/-- R380–R385, R389, R497: a due touch scan starts, queues or is lost; a measurement is stored and evaluated; a button's level is noted, wakes and is debounced;
a haptic pattern goes on; the RTC's alarm and period post their events; a queue pair changes host once nothing of it is outstanding. -/
def Obligations.TouchButtonsAndClock : Prop :=
  ∀ (s : State) (cnt : BitVec 16) (b : Fin 8) (level : Bool) (h : Fin 2) (t : Fin 64) (n : Nat) (ns : List Nat),
    let m := s.taken
    let u := m.lh.touch
    let due := ({ m with lh := { m.lh with touch := { u with due := false } } } : Mach)
    let taken := (advanceTo m (u.began + aonToRef (m.fldOf rLH_TOUCH_CFG 0 11))).setFldOf (rLH_TOUCH_CH n) 16 16 cnt.toNat
    let seen := if taken.flagOf (rLH_TOUCH_CH n) 0 then evalTouch taken n cnt.toNat else taken
    let next := { seen with lh := { seen.lh with touch := { seen.lh.touch with left := ns, began := seen.clk.now } } }
    let finished := { seen with lh := { seen.lh with touch := { seen.lh.touch with left := [], running := false } } }
    let w := m.reg (rLH_BTN_CFG b.val)
    let x := btn m b.val
    let edged := lateEdge m b.val
    let noted := { edged with lh := { edged.lh with btns := tabSet edged.lh.btns b.val { level, since := edged.clk.now } Btn.init } }
    let wakes := level = noted.flagOf (rLH_BTN_CFG b.val) 1 ∧
      (directPad noted b.val 0 = true ∨ (directPad noted b.val 1 = true ∧ blindAt noted noted.clk.now = false))
    let pressed := x.level == flag w 1
    let held := (advanceTo m (x.since + 38400 * fld w 8 8)).setFlagOf (rLH_BTN_CFG b.val) 16 pressed
    let k := hap m h.val
    let last := m.flagOf (rLH_HAP_STEP h.val k.step) 16 = true ∨ k.step = 31
    let alarmed := ({ m with lh := { m.lh with rtc := { m.lh.rtc with alarmDue := false } } } : Mach)
    let elapsed := ({ m with lh := { m.lh with rtc := { m.lh.rtc with periodDue := m.lh.rtc.periodDue - 1 } } } : Mach)
    let want := bit (m.reg64 rLH_RH_TENANTS_LO) t.val
    let changed := if want then m.hs.resident + 2 ^ t.val else m.hs.resident - 2 ^ t.val
    (u.due = false → Leaves .touchScanTimer s m) ∧
    (u.due = true → u.running = false → Leaves .touchScanTimer s (startScan due)) ∧
    (u.due = true → u.running = true → Leaves .touchScanTimer s (triggerScan due)) ∧
    (u.left = [] → Leaves (.touchMeasurementEnd cnt) s m) ∧
    (u.left = n :: ns →
      (u.abort = true → Leaves (.touchMeasurementEnd cnt) s (startScan taken)) ∧
      (u.abort = false → ns ≠ [] → Leaves (.touchMeasurementEnd cnt) s next) ∧
      (u.abort = false → ns = [] → u.queued = false → Leaves (.touchMeasurementEnd cnt) s finished) ∧
      (u.abort = false → ns = [] → u.queued = true → Leaves (.touchMeasurementEnd cnt) s (startScan finished))) ∧
    (x.level = level ∨ m.pd.vioA = false → Leaves (.buttonInput b level) s m) ∧
    (x.level ≠ level → m.pd.vioA = true → (wakes → Leaves (.buttonInput b level) s (padWake noted b.val)) ∧ (¬wakes → Leaves (.buttonInput b level) s noted)) ∧
    (flag w 0 = false ∨ pressed = flag w 16 → Leaves (.buttonDebounced b) s m) ∧
    (flag w 0 = true → pressed ≠ flag w 16 →
      (pressed = true → Leaves (.buttonDebounced b) s (postEvent held (0x8400 + b.val) 0)) ∧
      (pressed = false → flag w 2 = true → Leaves (.buttonDebounced b) s held) ∧
      (pressed = false → flag w 2 = false → Leaves (.buttonDebounced b) s (postEvent held (0x8500 + b.val) 0))) ∧
    (k.playing = false ∨ k.left ≠ 0 → Leaves (.hapticStepEnd h) s m) ∧
    (k.playing = true → k.left = 0 →
      (¬last → Leaves (.hapticStepEnd h) s (hapStep m h.val (k.step + 1) k.reps)) ∧
      (last → k.reps ≠ 0 → Leaves (.hapticStepEnd h) s (hapStep m h.val 0 (k.reps - 1))) ∧
      (last → k.reps = 0 → Leaves (.hapticStepEnd h) s (hapOut (setHap m h.val { k with playing := false, step := 0 }) h.val 0))) ∧
    (m.lh.rtc.alarmDue = false → Leaves .rtcAlarm s m) ∧ (m.lh.rtc.alarmDue = true → Leaves .rtcAlarm s (postEvent alarmed 0x8600 0)) ∧
    (m.lh.rtc.periodDue = 0 → Leaves .rtcPeriod s m) ∧ (m.lh.rtc.periodDue ≠ 0 → Leaves .rtcPeriod s (postEvent elapsed 0x8601 0)) ∧
    (want = isResident m t.val ∨ outstanding m t.val ≠ 0 → Leaves (.residentHostSwitch t) s m) ∧
    (want ≠ isResident m t.val → outstanding m t.val = 0 → Leaves (.residentHostSwitch t) s
      (showRh { m with hs := { m.hs with resident := changed } }))
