-- ==== Sys2Proof/Laws/State.lean ====
section
/-!
SUPPORT. What each update of the machine leaves alone: one lemma for each part and update, true by unfolding.
-/
namespace Sys2Proof.Machine

variable (m : Mach)

@[simp] theorem Mach.setReg_shadow (a : Nat) (w : Word) : (m.setReg a w).shadow = m.shadow := rfl
@[simp] theorem Mach.setReg_held (a : Nat) (w : Word) : (m.setReg a w).held = m.held := rfl
@[simp] theorem Mach.setReg_clk (a : Nat) (w : Word) : (m.setReg a w).clk = m.clk := rfl
@[simp] theorem Mach.setReg_ef (a : Nat) (w : Word) : (m.setReg a w).ef = m.ef := rfl
@[simp] theorem Mach.setReg_hs (a : Nat) (w : Word) : (m.setReg a w).hs = m.hs := rfl
@[simp] theorem Mach.setReg_pm (a : Nat) (w : Word) : (m.setReg a w).pm = m.pm := rfl
@[simp] theorem Mach.setReg_pd (a : Nat) (w : Word) : (m.setReg a w).pd = m.pd := rfl
@[simp] theorem Mach.setReg_latch (a : Nat) (w : Word) : (m.setReg a w).latch = m.latch := rfl
@[simp] theorem Mach.setReg_tk (a : Nat) (w : Word) : (m.setReg a w).tk = m.tk := rfl
@[simp] theorem Mach.setReg_st (a : Nat) (w : Word) : (m.setReg a w).st = m.st := rfl
@[simp] theorem Mach.setReg_sto (a : Nat) (w : Word) : (m.setReg a w).sto = m.sto := rfl
@[simp] theorem Mach.setReg_cas (a : Nat) (w : Word) : (m.setReg a w).cas = m.cas := rfl
@[simp] theorem Mach.setReg_lh (a : Nat) (w : Word) : (m.setReg a w).lh = m.lh := rfl
@[simp] theorem Mach.setReg_mem (a : Nat) (w : Word) : (m.setReg a w).mem = m.mem := rfl
@[simp] theorem Mach.setReg_fl (a : Nat) (w : Word) : (m.setReg a w).fl = m.fl := rfl
@[simp] theorem Mach.setReg_hm (a : Nat) (w : Word) : (m.setReg a w).hm = m.hm := rfl
@[simp] theorem Mach.setReg_sn (a : Nat) (w : Word) : (m.setReg a w).sn = m.sn := rfl
@[simp] theorem Mach.setReg_fu (a : Nat) (w : Word) : (m.setReg a w).fu = m.fu := rfl
@[simp] theorem Mach.setReg_ch (a : Nat) (w : Word) : (m.setReg a w).ch = m.ch := rfl
@[simp] theorem Mach.setReg_out (a : Nat) (w : Word) : (m.setReg a w).out = m.out := rfl
@[simp] theorem Mach.setReg_fresh (a : Nat) (w : Word) : (m.setReg a w).fresh = m.fresh := rfl
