-- ==== Sys2Proof/Tests/Slice0.lean ====
section
/-!
SUPPORT. Tests: the checks on operands refuse what they should; and for every statement with hypotheses, concrete states and operands that meet
the hypotheses of each of its clauses together.
-/
namespace Sys2Proof.Tests
open Sys2Proof Sys2Proof.Machine
set_option Elab.async false

/-! ## Small states -/

/-- The machine at reset. -/
def zero : Mach := State.reset.mach

/-- A state around a machine: nothing waits, and no owner is fused. -/
def mk (m : Mach) : State := { pending := [], fuses := ⟨none, 0⟩, mach := m }

/-- The machine with every domain on and no start to run. -/
def base : Mach :=
  { zero with pm := { zero.pm with start := none, dom := ((List.range 27) ++ (List.range 64).map (· + 32)).map (fun d => (d, 0)) } }

/-- The machine with domains in a state: 0 on, 1 retention, 2 off. -/
def domains (m : Mach) (ds : List Nat) (st : Nat) : Mach :=
  { m with pm := { m.pm with dom := ds.foldl (fun t d => tabSet t d st 2) m.pm.dom } }

/-! ## The checks on operands -/

/-- An instruction word of slot 0's first stream, the last of its bundle, with the guard p0. -/
def word : Issue := ⟨.slot 0, 0, 0, false, true, 0⟩

/-- A command of queue pair 0. -/
def cmd0 : CmdCtx := ⟨0, 1, false⟩

/-- A buffer reference to one byte of host memory. -/
def ref1 : BufRef := ⟨0, 0, 1, false, some [0]⟩

/-- R670, R671: the highest CID and the widest reference fit; CID 0xFFFF, KIND 4, an address of 65 bits, no byte, too many, and bytes of another
number do not. -/
theorem test_wf_commands :
    (Instr.imgOpen ⟨63, 0xFFFE, true⟩ ⟨3, 2 ^ 64 - 1, 1, true, none⟩).wf = true ∧
    (Instr.imgOpen ⟨0, 0xFFFF, false⟩ ref1).wf = false ∧
    (Instr.imgOpen cmd0 { ref1 with kind := 4 }).wf = false ∧
    (Instr.imgOpen cmd0 { ref1 with addr := 2 ^ 64 }).wf = false ∧
    (Instr.imgOpen cmd0 { ref1 with len := 0, dma := none }).wf = false ∧
    (Instr.imgOpen cmd0 { ref1 with len := 16777217, dma := none }).wf = false ∧
    (Instr.imgOpen cmd0 { ref1 with dma := some [0, 0] }).wf = false := by decide +kernel

/-- Sixteen resources detect parity errors; the body of a loop and the lead of a pilot notice have 32 bits. -/
theorem test_wf_words :
    (Instr.add { word with par := 0xFFFF } 0 0 (.imm 0)).wf = true ∧ (Instr.add { word with par := 0x10000 } 0 0 (.imm 0)).wf = false ∧
    (Instr.nop (.word { word with par := 0x10000 })).wf = false ∧ (Instr.mma { word with par := 0x10000 } 0 false 0 0 0).wf = false ∧
    (Instr.vadd { word with par := 0x10000 } .f32 0 0 0).wf = false ∧ (Instr.movb { word with par := 0x10000 } 0 0).wf = false ∧
    (Instr.loop word (2 ^ 32 - 1) (.imm 0)).wf = true ∧ (Instr.loop word (2 ^ 32) (.imm 0)).wf = false ∧
    (Instr.pilot word 0 false (2 ^ 32)).wf = false := by decide +kernel

/-- R10, R655: an access lies in 26 bits of address and has 1 to 8 bytes. -/
theorem test_wf_accesses :
    (Instr.registerWrite .host 0x3FFFFFF [0]).wf = true ∧ (Instr.registerWrite .host 0x4000000 [0]).wf = false ∧
    (Instr.registerWrite .host 0 []).wf = false ∧ (Instr.registerWrite .host 0 (List.replicate 9 0)).wf = false ∧
    (Instr.wideValueCaptureRead .host 0x4000000 4).wf = false ∧ (Instr.wideValueCaptureRead .host 0 0).wf = false ∧
    (Instr.qspiRead (2 ^ 32) 1 false).wf = false ∧ (Instr.qspiWrite (2 ^ 32) [] false).wf = false ∧ (Instr.qspiStatus 256).wf = false ∧
    (Instr.regRead cmd0 (2 ^ 32)).wf = false ∧ (Instr.regWrite cmd0 (2 ^ 32) 0).wf = false := by decide +kernel

/-- The parameters of the commands of a queue lie in their fields. -/
theorem test_wf_parameters :
    (Instr.progLoad cmd0 ref1 255 255 255 255 0xFFFF false).wf = true ∧ (Instr.progLoad cmd0 ref1 256 0 0 0 0 false).wf = false ∧
    (Instr.progLoad cmd0 ref1 0 256 0 0 0 false).wf = false ∧ (Instr.progLoad cmd0 ref1 0 0 256 0 0 false).wf = false ∧
    (Instr.progLoad cmd0 ref1 0 0 0 256 0 false).wf = false ∧ (Instr.progLoad cmd0 ref1 0 0 0 0 (2 ^ 16) false).wf = false ∧
    (Instr.programValidationDone 0 0xFFFF).wf = false ∧ (Instr.progUnload cmd0 (2 ^ 16) 0 0).wf = false ∧
    (Instr.progUnload cmd0 0 256 0).wf = false ∧ (Instr.progUnload cmd0 0 0 256).wf = false ∧
    (Instr.alloc cmd0 (2 ^ 64) 0).wf = false ∧ (Instr.alloc cmd0 0 (2 ^ 16)).wf = false ∧ (Instr.free cmd0 (2 ^ 32)).wf = false ∧
    (Instr.zeroOnFreeDone (2 ^ 32)).wf = false ∧ (Instr.pageCopyDone (2 ^ 32) 0 []).wf = false ∧
    (Instr.manifestLoad ⟨0, 0xFFFF, false⟩ ref1).wf = false ∧ (Instr.manifestUnload cmd0 (2 ^ 16)).wf = false ∧
    (Instr.imgData cmd0 ref1 (2 ^ 32)).wf = false ∧ (Instr.imgClose ⟨0, 0xFFFF, false⟩).wf = false ∧
    (Instr.imgDelete cmd0 (2 ^ 16)).wf = false ∧ (Instr.imgList ⟨0, 0xFFFF, false⟩ ref1).wf = false ∧
    (Instr.imgLoad cmd0 (2 ^ 16) 0 0 false []).wf = false ∧ (Instr.imgLoad cmd0 0 (2 ^ 32) 0 false []).wf = false ∧
    (Instr.imgLoad cmd0 0 0 (2 ^ 64) false []).wf = false ∧ (Instr.bootSelect cmd0 (2 ^ 16)).wf = false ∧
    (Instr.flashFormat cmd0 (2 ^ 32)).wf = false := by decide +kernel
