/-! ## What the module sends -/

/-- What the module hands to a transmitter: the model's own record of frames, tokens, pulses and messages, in order. -/
inductive Tx where
  /-- An MSI-X message (R101). -/
  | msix (addr : Nat) (data : Nat)
  /-- A fire-permit or INHIBIT token (R279): bar, lanes, FLAGS, FINE, PERIOD, LINE, EPOCH, BLANK. -/
  | token (bar : Nat) (lanes : List Nat) (flags fine period line epoch blank : Nat)
  /-- A LINE frame (R277): bar, head, FLAGS, FINE, LINE, EPOCH, JOB, lane, LANE_SEQ, head line. -/
  | line (bar head flags fine line epoch job lane laneSeq : Nat) (data : List Byte)
  /-- A CONTROL or MGMT frame (R283): bar, lane, TYPE, KIND, SEQ, TAGGED, body, tag. -/
  | lace (bar lane type kind seq : Nat) (tagged : Bool) (body tag : List Byte)
  /-- A Shank frame (R420): lanes, KIND, FLAGS, EPOCH, SEQ and body. -/
  | shank (lanes : List Nat) (kind flags epoch seq : Nat) (body : List Byte)
  /-- A camera line trigger (R336, R337): camera, frame start, grid index, line time. -/
  | camTrigger (cam : Nat) (start : Bool) (index : Int) (time : Nat)
  /-- The connection configuration of a camera (R335): camera, links, rate code, stream packet size. -/
  | camConnect (cam links rate packet : Nat)
  /-- A camera control access (R334, R335): camera, write, address, data. -/
  | camControl (cam : Nat) (write : Bool) (addr data : Nat)
  /-- A PTP message of a port (R384): port, message type, sequence, body numbers. -/
  | ptp (port type seq : Nat) (body : List Int)
  /-- A clock sequence on SSI_CLK (R211): channel and number of clocks. -/
  | ssiClock (ch clocks : Nat)
  /-- The output level of a pin changes: name, index, level. -/
  | pin (name : String) (index level : Nat)
  /-- A DRAM read answered to an arbiter port (R401): channel, port, address, poisoned, bytes. -/
  | memReply (chan port addr : Nat) (poisoned : Bool) (data : List Byte)
  /-- A DRAM command of a channel (R402): 0 read, 1 write, 2 self-refresh entry. -/
  | memCmd (chan kind addr : Nat)
  /-- A request on the shelf bus or the PCIe sideband: WAKE# (R477). -/
  | sideband (name : String) (level : Nat)
  deriving DecidableEq, Repr


/-! ## The redundant pair (R415-R441) -/

/-- A matched command that waits on the STANDBY for its CMD frame (R424): the started command, its KEY and DIGEST, and
what its buffer yielded. -/
structure PairWait where
  out : Out
  key : Nat
  digest : Nat
  dma : Dma
  /-- Its CMD frame of the start has arrived. -/
  seen : Bool := false
  deriving DecidableEq, Repr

════════════════════

Assignment: Your task is to gather all lines from the entries above that hold the word "isResident".

The answer:
    (want = isResident m t.val ∨ outstanding m t.val ≠ 0 → Leaves (.residentHostSwitch t) s m) ∧
    (want ≠ isResident m t.val → outstanding m t.val = 0 → Leaves (.residentHostSwitch t) s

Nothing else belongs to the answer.